**Problem description**:
The line that contains "(m : Domain) (x" marks the end: retype the data below exactly from its first line through that line.

Stored items:
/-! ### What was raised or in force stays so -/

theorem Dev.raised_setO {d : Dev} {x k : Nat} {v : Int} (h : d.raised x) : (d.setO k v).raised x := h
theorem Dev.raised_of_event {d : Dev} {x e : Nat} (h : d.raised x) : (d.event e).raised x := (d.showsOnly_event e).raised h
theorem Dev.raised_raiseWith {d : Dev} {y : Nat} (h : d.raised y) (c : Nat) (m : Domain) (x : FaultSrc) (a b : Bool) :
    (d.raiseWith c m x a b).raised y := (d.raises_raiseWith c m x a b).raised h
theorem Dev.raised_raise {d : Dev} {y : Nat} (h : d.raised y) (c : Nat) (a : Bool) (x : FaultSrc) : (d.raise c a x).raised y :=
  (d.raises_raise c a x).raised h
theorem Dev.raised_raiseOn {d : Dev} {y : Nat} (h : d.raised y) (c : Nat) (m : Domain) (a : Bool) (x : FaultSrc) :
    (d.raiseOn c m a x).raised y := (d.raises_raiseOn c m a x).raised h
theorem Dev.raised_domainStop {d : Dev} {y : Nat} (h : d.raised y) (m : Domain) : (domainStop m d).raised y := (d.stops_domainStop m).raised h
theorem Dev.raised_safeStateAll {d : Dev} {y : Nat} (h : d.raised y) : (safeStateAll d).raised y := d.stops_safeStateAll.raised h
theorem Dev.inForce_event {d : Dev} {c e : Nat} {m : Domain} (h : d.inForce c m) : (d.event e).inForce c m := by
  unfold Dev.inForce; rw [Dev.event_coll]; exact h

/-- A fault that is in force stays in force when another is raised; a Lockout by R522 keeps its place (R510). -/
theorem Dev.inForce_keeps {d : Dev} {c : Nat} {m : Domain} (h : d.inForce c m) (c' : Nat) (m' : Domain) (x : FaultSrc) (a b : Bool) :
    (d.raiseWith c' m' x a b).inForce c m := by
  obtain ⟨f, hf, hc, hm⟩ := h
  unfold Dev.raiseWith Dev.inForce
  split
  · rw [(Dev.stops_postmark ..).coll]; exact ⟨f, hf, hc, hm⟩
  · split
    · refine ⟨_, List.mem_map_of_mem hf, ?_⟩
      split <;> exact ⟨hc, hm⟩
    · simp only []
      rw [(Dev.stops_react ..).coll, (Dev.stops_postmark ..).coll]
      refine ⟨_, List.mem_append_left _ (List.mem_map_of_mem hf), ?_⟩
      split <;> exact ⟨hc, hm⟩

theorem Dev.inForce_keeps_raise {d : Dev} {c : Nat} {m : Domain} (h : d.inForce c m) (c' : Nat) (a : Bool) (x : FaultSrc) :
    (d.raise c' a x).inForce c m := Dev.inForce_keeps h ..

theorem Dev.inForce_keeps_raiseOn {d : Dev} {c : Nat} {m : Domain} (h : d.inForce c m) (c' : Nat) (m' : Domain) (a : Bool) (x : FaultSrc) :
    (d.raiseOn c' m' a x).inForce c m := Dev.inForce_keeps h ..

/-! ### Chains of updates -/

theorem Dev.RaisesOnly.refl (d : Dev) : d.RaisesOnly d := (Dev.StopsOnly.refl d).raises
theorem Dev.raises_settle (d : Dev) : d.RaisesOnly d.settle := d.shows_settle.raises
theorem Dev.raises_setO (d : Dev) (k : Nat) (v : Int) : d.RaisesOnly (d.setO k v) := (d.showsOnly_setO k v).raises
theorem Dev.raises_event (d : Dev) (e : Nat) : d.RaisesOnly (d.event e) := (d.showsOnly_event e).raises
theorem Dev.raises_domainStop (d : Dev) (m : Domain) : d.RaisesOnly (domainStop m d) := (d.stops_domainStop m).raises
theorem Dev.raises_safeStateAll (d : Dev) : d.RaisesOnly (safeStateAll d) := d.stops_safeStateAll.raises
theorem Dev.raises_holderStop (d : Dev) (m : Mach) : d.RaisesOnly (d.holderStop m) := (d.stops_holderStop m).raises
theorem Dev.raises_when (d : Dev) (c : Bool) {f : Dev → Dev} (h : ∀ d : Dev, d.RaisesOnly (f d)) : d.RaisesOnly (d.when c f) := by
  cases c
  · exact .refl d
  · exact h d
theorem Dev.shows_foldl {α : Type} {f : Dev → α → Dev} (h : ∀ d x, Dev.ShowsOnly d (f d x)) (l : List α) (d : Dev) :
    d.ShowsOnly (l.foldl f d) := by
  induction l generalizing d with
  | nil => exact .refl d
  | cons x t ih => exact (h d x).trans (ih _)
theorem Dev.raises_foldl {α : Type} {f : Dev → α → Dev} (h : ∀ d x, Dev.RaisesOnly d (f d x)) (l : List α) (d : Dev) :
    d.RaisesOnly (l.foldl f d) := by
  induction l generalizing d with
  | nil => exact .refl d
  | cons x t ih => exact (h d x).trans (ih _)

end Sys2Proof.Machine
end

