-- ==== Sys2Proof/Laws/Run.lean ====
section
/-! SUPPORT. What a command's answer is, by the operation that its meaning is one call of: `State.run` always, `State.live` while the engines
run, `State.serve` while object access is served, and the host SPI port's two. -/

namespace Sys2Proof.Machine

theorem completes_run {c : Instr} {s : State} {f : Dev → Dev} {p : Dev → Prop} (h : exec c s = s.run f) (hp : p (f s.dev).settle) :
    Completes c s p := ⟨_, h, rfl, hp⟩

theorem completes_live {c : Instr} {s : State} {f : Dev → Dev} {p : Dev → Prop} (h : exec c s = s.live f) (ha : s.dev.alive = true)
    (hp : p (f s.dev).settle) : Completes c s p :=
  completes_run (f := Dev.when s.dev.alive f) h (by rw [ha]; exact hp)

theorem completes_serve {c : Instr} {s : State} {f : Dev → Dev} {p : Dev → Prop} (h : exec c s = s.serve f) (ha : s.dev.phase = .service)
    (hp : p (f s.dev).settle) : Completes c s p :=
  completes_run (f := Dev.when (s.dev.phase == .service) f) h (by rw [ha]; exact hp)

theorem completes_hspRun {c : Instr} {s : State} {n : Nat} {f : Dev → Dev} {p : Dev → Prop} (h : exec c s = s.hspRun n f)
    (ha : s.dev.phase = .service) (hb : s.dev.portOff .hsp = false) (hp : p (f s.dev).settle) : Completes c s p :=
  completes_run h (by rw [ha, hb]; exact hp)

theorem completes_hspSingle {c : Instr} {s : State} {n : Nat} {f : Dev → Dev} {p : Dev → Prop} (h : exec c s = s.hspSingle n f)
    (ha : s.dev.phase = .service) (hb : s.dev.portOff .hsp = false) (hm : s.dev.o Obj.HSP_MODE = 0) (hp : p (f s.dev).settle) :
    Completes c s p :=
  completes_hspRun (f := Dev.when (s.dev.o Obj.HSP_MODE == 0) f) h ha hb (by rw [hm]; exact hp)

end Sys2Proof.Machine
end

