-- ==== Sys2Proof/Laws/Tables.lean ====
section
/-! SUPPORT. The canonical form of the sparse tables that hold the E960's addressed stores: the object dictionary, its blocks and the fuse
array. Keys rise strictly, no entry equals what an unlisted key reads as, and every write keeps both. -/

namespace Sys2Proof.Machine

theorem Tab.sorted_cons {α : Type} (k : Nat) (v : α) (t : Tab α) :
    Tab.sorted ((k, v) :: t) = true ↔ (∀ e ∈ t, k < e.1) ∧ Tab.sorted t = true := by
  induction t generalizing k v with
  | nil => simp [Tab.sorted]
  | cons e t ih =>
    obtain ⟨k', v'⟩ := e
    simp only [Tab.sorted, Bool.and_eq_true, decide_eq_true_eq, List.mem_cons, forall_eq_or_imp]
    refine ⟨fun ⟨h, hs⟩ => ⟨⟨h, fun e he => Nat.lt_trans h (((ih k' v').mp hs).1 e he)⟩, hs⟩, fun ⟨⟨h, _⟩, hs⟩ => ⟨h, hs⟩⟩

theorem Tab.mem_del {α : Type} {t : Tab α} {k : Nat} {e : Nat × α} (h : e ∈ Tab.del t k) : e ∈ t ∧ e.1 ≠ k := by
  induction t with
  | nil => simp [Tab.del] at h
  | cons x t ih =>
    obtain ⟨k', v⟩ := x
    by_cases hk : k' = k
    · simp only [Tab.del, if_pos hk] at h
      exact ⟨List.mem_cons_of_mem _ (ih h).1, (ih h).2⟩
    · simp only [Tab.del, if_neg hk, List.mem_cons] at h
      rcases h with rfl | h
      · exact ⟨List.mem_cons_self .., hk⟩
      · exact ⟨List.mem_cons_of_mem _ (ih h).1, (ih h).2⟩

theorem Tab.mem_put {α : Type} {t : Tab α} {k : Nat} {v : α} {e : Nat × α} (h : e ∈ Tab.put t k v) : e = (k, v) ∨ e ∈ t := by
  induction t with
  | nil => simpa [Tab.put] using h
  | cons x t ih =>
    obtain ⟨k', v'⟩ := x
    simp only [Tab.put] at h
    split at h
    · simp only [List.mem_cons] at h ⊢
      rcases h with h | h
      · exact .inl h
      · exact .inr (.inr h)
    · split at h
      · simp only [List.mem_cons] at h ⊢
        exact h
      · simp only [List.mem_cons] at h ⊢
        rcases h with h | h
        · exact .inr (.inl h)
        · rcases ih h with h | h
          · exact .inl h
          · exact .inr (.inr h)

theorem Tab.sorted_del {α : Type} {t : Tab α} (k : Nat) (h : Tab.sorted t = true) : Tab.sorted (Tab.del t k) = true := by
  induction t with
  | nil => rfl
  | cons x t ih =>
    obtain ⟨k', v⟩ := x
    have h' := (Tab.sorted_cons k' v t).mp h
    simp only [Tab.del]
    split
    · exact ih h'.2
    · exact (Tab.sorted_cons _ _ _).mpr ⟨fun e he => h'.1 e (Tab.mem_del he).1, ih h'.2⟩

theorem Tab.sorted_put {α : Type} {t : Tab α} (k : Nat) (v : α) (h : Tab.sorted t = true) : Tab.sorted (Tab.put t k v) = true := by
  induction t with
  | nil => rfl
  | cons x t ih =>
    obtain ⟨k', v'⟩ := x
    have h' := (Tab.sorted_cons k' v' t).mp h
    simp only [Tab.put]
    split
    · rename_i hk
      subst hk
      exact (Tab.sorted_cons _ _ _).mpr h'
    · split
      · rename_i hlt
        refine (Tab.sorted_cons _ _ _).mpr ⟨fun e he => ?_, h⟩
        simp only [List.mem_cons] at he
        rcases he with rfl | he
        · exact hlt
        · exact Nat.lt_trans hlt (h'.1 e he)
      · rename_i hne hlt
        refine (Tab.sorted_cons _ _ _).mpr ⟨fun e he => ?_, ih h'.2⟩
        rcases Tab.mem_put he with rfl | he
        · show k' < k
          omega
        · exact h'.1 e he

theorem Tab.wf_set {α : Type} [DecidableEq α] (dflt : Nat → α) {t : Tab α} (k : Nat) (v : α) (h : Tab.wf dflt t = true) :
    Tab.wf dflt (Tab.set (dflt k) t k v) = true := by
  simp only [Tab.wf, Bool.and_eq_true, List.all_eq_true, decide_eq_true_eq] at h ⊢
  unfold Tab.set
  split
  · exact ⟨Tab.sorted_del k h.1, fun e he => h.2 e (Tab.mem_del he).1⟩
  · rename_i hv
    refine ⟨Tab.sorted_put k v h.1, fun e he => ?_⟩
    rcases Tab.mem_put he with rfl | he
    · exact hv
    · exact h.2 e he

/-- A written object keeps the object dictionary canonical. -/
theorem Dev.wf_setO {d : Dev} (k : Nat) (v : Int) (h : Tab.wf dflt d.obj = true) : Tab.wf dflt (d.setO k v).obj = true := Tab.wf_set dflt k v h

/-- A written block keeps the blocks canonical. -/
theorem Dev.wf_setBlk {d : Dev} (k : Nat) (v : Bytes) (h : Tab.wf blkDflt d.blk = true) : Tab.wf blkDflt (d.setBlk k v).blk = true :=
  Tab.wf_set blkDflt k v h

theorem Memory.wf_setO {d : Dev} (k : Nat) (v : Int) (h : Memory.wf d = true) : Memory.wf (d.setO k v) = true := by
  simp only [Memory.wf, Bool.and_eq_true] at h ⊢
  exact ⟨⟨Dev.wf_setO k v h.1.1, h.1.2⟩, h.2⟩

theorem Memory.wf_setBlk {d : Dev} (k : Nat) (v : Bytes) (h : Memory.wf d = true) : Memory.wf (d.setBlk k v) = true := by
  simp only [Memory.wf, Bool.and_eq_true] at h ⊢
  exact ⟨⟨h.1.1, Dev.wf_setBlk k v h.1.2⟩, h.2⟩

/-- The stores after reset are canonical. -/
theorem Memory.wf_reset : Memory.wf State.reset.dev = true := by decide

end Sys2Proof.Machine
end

**Result below**:
/-! ### What was raised or in force stays so -/

theorem Dev.raised_setO {d : Dev} {x k : Nat} {v : Int} (h : d.raised x) : (d.setO k v).raised x := h
theorem Dev.raised_of_event {d : Dev} {x e : Nat} (h : d.raised x) : (d.event e).raised x := (d.showsOnly_event e).raised h
theorem Dev.raised_raiseWith {d : Dev} {y : Nat} (h : d.raised y) (c : Nat) (m : Domain) (x : FaultSrc) (a b : Bool) :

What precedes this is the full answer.